What needs to be done - Out of the lines below, please list those that hold the string "capture".

Given data -
/-- A calibration in progress (R97): lines captured in the stage, the sums of raw samples, when the present capture began. -/
structure Calibration where
  stage    : CalStage
  lines    : Nat
  sums     : List Nat
  darkSums : List Nat
  since    : Nat
  startUp  : Bool
  deriving DecidableEq, Repr

/-- What follows a job's eject that is not part of a page end (R67, R73, R100). -/
inductive AfterEject | endDropped | endCompleted | endScanSide
  deriving DecidableEq, Repr

/-- What the scan side of the job that holds the SCANNER is doing (R65, R84 to R86). -/
inductive ScanPhase
  | off
  /-- the next page is to begin: a sheet is looked for (R65) -/
  | look
  /-- the same, after a page of a COPY: an empty tray ends the scan side (R71) -/
  | lookMore
  /-- the page start was first refused for `reason`, and waits for room or an answer (R67, R72) -/
  | startWait (reason : FullReason)
  /-- the page is started; the lamp warms before the pick (R83) -/
  | warming
  | pick
  /-- from the leading edge to the rest after the eject (R85, R86) -/
  | lines
  /-- the page has ended and the feed rests after the eject: SC-MORE or SC-LAST (R65) -/
  | pageDone
  /-- a job's eject after a store-full answer or an SC-JAM (R100) -/
  | eject
  /-- the page was abandoned by SC-JAM (R65) -/
  | jammed
  /-- the scan side of a COPY has ended (R71) -/
  | ended
  deriving DecidableEq, Repr

/-- An eject (R99, R100): whether the EJECT-STEPS entry is admitted, and whether the sheet has been found long. -/
structure Eject where
  finalAdmitted : Bool
  long          : Bool
  deriving DecidableEq, Repr

/-- The sheet's geometry (R84 to R87); steps are counted from the leading edge. -/
structure Sheet where
  pickLimit       : Nat
  pickAdmitted    : Nat
  edgePending     : Bool
  sinceEdge       : Option Nat
  offset          : Option Nat
  readOffset      : Nat
  offsetDue       : Nat
  trailingPending : Bool
  trailing        : Option Nat
  nextLine        : Nat
  pageEnded       : Bool
  ejectAdmitted   : Bool
  /-- feed behind the page that an emergency stop cut off, to be admitted again (R73, log 61) -/
  ejectDue        : Nat
  longCount       : Option Nat
  deriving DecidableEq, Repr

/-- The lamp (R83): when it was switched on, and whether its 100 ms have passed. -/
structure Lamp where
  since : Option Nat
  warm  : Bool
  deriving DecidableEq, Repr

/-- The Scan Path. -/
structure ScanPath where
  dark        : List Nat
  white       : List Nat
  status      : CalStatus
  calibration : Option Calibration
  background  : Option Nat
  slots       : List LineSlot
  capture     : Option Capture
  coder       : Option Coder
  lamp        : Lamp
  phase       : ScanPhase
  sheet       : Sheet
  /-- a DOC-EJECT, or the eject of `ScanPhase.eject` -/
  eject       : Option Eject
  after       : Option AfterEject
  /-- the page has lost its place at an emergency stop (R136) -/
  lost        : Option Reason
  /-- WAIT has been answered for the wait in progress (R67) -/
  waitAnswered : Bool
  deriving DecidableEq, Repr

/-! ## Print energy (05_print_energy.md) -/

/-- A phase of a line's plan (R102, R108, R112). -/
structure Phase where
  blocks  : List Nat
  dots    : Nat
  newDots : Nat
  s1      : Nat
  s2      : Nat
  fireS2  : Bool
  deriving DecidableEq, Repr

/-- Which stored line of which page a physical line prints, and whether it is that line's last (R46). -/
structure LineTag where
  page : Nat
  line : Nat
  last : Bool
  deriving DecidableEq, Repr

/-- What is fired now of a phase (R114). -/
inductive FireStage | s1 | s2 | gap
  deriving DecidableEq, Repr

/-- The LINE entry being fired: its line and its new dots as the head latches them (R106, R114), the phases from the one in progress
on, and the subpulse or gap in progress (R102). -/
structure Firing where
  tag    : LineTag
  image  : Line
  fresh  : Line
  phases : List Phase
  stage  : FireStage
  since  : Nat
  deriving DecidableEq, Repr

/-- The head rest time (R117); `cold` is resting with more than 100 ms counted (R102). -/
inductive HeadRest | busy | since (t : Nat) | cold
  deriving DecidableEq, Repr

/-- The Print Energy Unit (R102) and the Converter's timed samples (R103). -/
structure Energy where
  history     : Line
  historyPage : Option Nat
  rest        : HeadRest
  thermistor  : Nat
  supply      : Nat
  ready       : Bool
  thermalHold : Bool
  supplyHold  : Bool
  firing      : Option Firing
  lastTimed   : Option Nat
  deriving DecidableEq, Repr

/-! ## Feed motion (06_feed_motion_and_paper_handling.md) -/

/-- Purposes of RUN entries (R123). -/
inductive RunPurpose | pick | offset | eject | cutOffset | advance
  deriving DecidableEq, Repr

/-- What a motion queue entry carries (R123): a physical line goes with its image, its new dots (R106) and its plan. -/
inductive EntryKind
  | scanLine (line : Nat)
  | printLine (tag : LineTag) (image fresh : Line) (plan : List Phase)
  | run (purpose : RunPurpose)
  deriving DecidableEq, Repr

/-- A motion queue entry: its steps, those not yet taken, I_req, target level, DUE or FEED-ONLY (R123). -/
structure Entry where
  kind   : EntryKind
  steps  : Nat
  left   : Nat
  ireq   : Nat
  target : Nat
  due    : Bool
  deriving DecidableEq, Repr

/-- R131. -/
inductive MotorState | off | energizing | run | hold
  deriving DecidableEq, Repr

/-- A feed motion controller (R123 to R131). `lastAt`, `lastIreq`, `lastTarget` are those of the step taken last; `since` is when
the current state's count began. -/
structure Feed where
  queue      : List Entry
  moving     : Bool
  level      : Nat
  stepCount  : Nat
  lastAt     : Nat
  lastIreq   : Nat
  lastTarget : Nat
  current    : MotorState
  since      : Nat
  deriving DecidableEq, Repr

/-- A PWM generator (R133). -/
structure Generator where
  value : Nat
  cycle : Nat
  deriving DecidableEq, Repr

/-- R138. -/
inductive CutterState | idle | away | leaving | returning
  deriving DecidableEq, Repr

/-- The Cutter Controller: its state and when the drive was switched on (R138). -/
structure Cutter where
  state : CutterState
  since : Nat
  deriving DecidableEq, Repr

/-- Motors, generators, cutter. -/
structure Mechanism where
  scanFeed  : Feed
  printFeed : Feed
  scanPwm   : Generator
  printPwm  : Generator
  lampPwm   : Generator
  cutter    : Cutter
  /-- steps taken by a PAPER-ADVANCE in progress (R141) -/
  advanced  : Nat
  deriving DecidableEq, Repr

/-! ## Power, ringing and wake (07_power_modes_ringing_and_wake.md) -/

/-- R145. -/
inductive Mode | active | standby | waking | doze
  deriving DecidableEq, Repr

/-- The wake causes (R151). -/
structure WakeCauses where
  ring : Bool
  alarm : Bool
  docEntry : Bool
  cover : Bool
  paper : Bool
  wakeKey : Bool
  link : Bool
  deriving DecidableEq, Repr

/-- The Power Controller. Counts are kept as the time at which they began (log 1). -/
structure Power where
  mode      : Mode
  headSince : Option Nat
  idleFrom  : Option Nat
  dozeFrom  : Option Nat
  wakingAt  : Nat
  causes    : WakeCauses
  deriving DecidableEq, Repr

/-- R154. -/
inductive RingState | idle | inBurst | gap
  deriving DecidableEq, Repr

/-- The Ring Qualifier (R154). -/
structure Ring where
  state  : RingState
  first  : Nat
  latest : Nat
  count  : Nat
  deriving DecidableEq, Repr

/-- The Wake Timer (R158): the seconds given, the time of the ALARM-SET, and an expiry held until RELEASE. -/
structure WakeTimer where
  running : Bool
  given   : Nat
  since   : Nat
  held    : Bool
  deriving DecidableEq, Repr

/-- The Silence Supervisor (R160); the host reset count lies in the retention domain. -/
structure Silence where
  since      : Option Nat
  firstStage : Bool
  hostResets : Nat
  /-- when the HOSTRST pulse of a second expiry began (R162) -/
  pulse      : Option Nat
  deriving DecidableEq, Repr

/-! ## Start-up (08_start_up_and_retention.md) -/

/-- R164. -/
inductive ResetKind | powerOn | supplyDrop | pin | restart
  deriving DecidableEq, Repr

/-- Where the part stands (8.1, 8.3). JUDGE and RELEASE are moments within `RESET_END` and `MECHANISM_PHASE_END`. -/
inductive StartPhase | inReset | settings | memory | levels | mechanism | ready
  deriving DecidableEq, Repr

/-- The four cause flags (R166). -/
structure CauseFlags where
  powerOn    : Bool
  supplyDrop : Bool
  pin        : Bool
  restart    : Bool
  deriving DecidableEq, Repr

inductive CutterStatus | home | homed | fault | notTried
  deriving DecidableEq, Repr

inductive CalOutcome | good | poor | sheet | uncalibrated
  deriving DecidableEq, Repr

inductive SettingsStatus | loaded | clamped | defaulted
  deriving DecidableEq, Repr

/-- The store group of the boot report (R172, R178). -/
structure RebuildCounts where
  rebuilt         : Bool
  docsKept        : Nat
  docsInterrupted : Nat
  pagesKept       : Nat
  pagesTruncated  : Nat
  pagesDamaged    : Nat
  pagesRemoved    : Nat
  orphansFreed    : Nat
  deriving DecidableEq, Repr

/-- The boot report (R178), less the cause flags and the host reset count, which are read live. -/
structure BootReport where
  kind         : ResetKind
  jobsLost     : Nat
  status       : SettingsStatus
  clamped      : Nat
  sizeMb       : Nat
  blocks       : Nat
  free         : Nat
  used         : Nat
  suspect      : Nat
  bad          : Nat
  counts       : RebuildCounts
  levels       : Levels
  jamAtStart   : Bool
  cutter       : CutterStatus
  calibration  : CalOutcome
  batteryLow   : Bool
  rate         : Nat
  deriving DecidableEq, Repr

/-- The Start-Up Controller. -/
structure StartUp where
  phase       : StartPhase
  kind        : ResetKind
  jobsLost    : Nat
  /-- the main supply is below the brown-out threshold: the battery-only period (R165) -/
  batteryOnly : Bool
  /-- the page DRAM refreshes itself: in DOZE and WAKING, and from a supply fall until JUDGE (R150, R165, R167; log 36) -/
  selfRefresh : Bool
  /-- the retention marker pattern is valid (R166) -/
  marker      : Bool
  causes      : CauseFlags
  /-- the domain was judged lost: the store is built FRESH (R166, R169) -/
  domainLost  : Bool
  batteryLow  : Bool
  lastBattery : Nat
  status      : SettingsStatus
  clamped     : Nat
  counts      : RebuildCounts
  levels      : Levels
  jamAtStart  : Bool
  /-- the cutter homing of the MECHANISM phase: its outcome, or none while it runs -/
  homing      : Option CutterStatus
  /-- the start-up calibration's outcome, or none while it runs -/
  calOutcome  : Option CalOutcome
  report      : BootReport
  deriving DecidableEq, Repr

/-! ## Settings (09_settings.md) -/

/-- Which command began a store (R187 to R189). -/
inductive StoreOp | store | protect | default
  deriving DecidableEq, Repr

/-- The EEPROM: 512 bytes, or an image left partly written by a reset, which fails its sum check (R168). -/
inductive Eeprom | bytes (image : List Byte) | partlyWritten
  deriving DecidableEq, Repr

/-- A store being written (R187). -/
structure Writing where
  operation : StoreOp
  image     : List Byte
  deriving DecidableEq, Repr

/-- The Settings Store: the 80 working values in ascending id order, protect flag, image state (`same`), store operation (WRITING
or none for IDLE), and the EEPROM. -/
structure Settings where
  values  : List Nat
  protect : Bool
  same    : Bool
  writing : Option Writing
  eeprom  : Eeprom
  deriving DecidableEq, Repr

/-! ## The Command Link and the Event Unit (10_the_command_link.md) -/

/-- R191. -/
inductive RxState | hunt | header | payload | check
  deriving DecidableEq, Repr

/-- The receiver: its state, the frame's bytes so far from the start byte, and when the last one came (R191, R192). -/
structure Receiver where
  state  : RxState
  bytes  : List Byte
  lastAt : Nat
  deriving DecidableEq, Repr

/-- A valid frame in the inbound buffer (R193, R194): COMMAND or DATA-IN, its payload, its size in bytes. -/
structure InFrame where
  command : Bool
  payload : List Byte
  size    : Nat
  deriving DecidableEq, Repr

/-- A DATA-OUT frame handed to the Command Link (R77): the lines it carries, whether it carries PAGE-END, and the job that
handed it, while it lives. -/
structure OutFrame where
  payload : List Byte
  lines   : List ReadLine
  pageEnd : Bool
  job     : Option Nat
  deriving DecidableEq, Repr

inductive Sending | reply | dataOut
  deriving DecidableEq, Repr

/-- The link fault totals (R198). -/
structure LinkTotals where
  check      : Nat
  length     : Nat
  kind       : Nat
  gap        : Nat
  framing    : Nat
  overrun    : Nat
  noReceiver : Nat
  badRecord  : Nat
  deriving DecidableEq, Repr

/-- The eight link faults (R198). -/
inductive LinkFault | check | length | kind | gap | framing | overrun | noReceiver | badRecord
  deriving DecidableEq, Repr

/-- The Command Link. -/
structure Link where
  rate            : Nat
  receiver        : Receiver
  inbound         : List InFrame
  hold            : Bool
  reply           : Option (List Byte)
  dataOut         : Option OutFrame
  sending         : Option Sending
  dozeAccepted    : Bool
  restartAccepted : Bool
  totals          : LinkTotals
  hostReset       : Bool
  deriving DecidableEq, Repr

/-- The operations DONE reports (R207). -/
inductive DoneOp | calibrate | eject | advance | cut | store | protect | default
  deriving DecidableEq, Repr

/-- The outcomes DONE reports (R207). -/
inductive DoneOutcome | good | poor | sheet | ejected | long | cover | advanced | cut | jam | stored | failed
  deriving DecidableEq, Repr

/-- Why ringing stopped (R156). -/
inductive RingStop | invalid | length | gap
  deriving DecidableEq, Repr

/-- The STORE detail (R18). -/
structure StoreDetail where
  low     : Bool
  full    : Bool
  parity  : Bool
  chain   : Bool
  free    : Nat
  reason  : Option FullReason
  parityReads : Nat
  chainFaults : Nat
  suspect : Option Nat
  damaged : Option (Nat × Nat)
  deriving DecidableEq, Repr

/-- The EMERGENCY detail (R135). -/
structure EmergencyDetail where
  scanState    : MotorState
  printState   : MotorState
  scanMoving   : Bool
  printMoving  : Bool
  headPower    : Bool
  strobeCut    : Bool
  cutterRunning : Bool
  deriving DecidableEq, Repr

Response to the exercise -
/-- A calibration in progress (R97): lines captured in the stage, the sums of raw samples, when the present capture began. -/
  capture     : Option Capture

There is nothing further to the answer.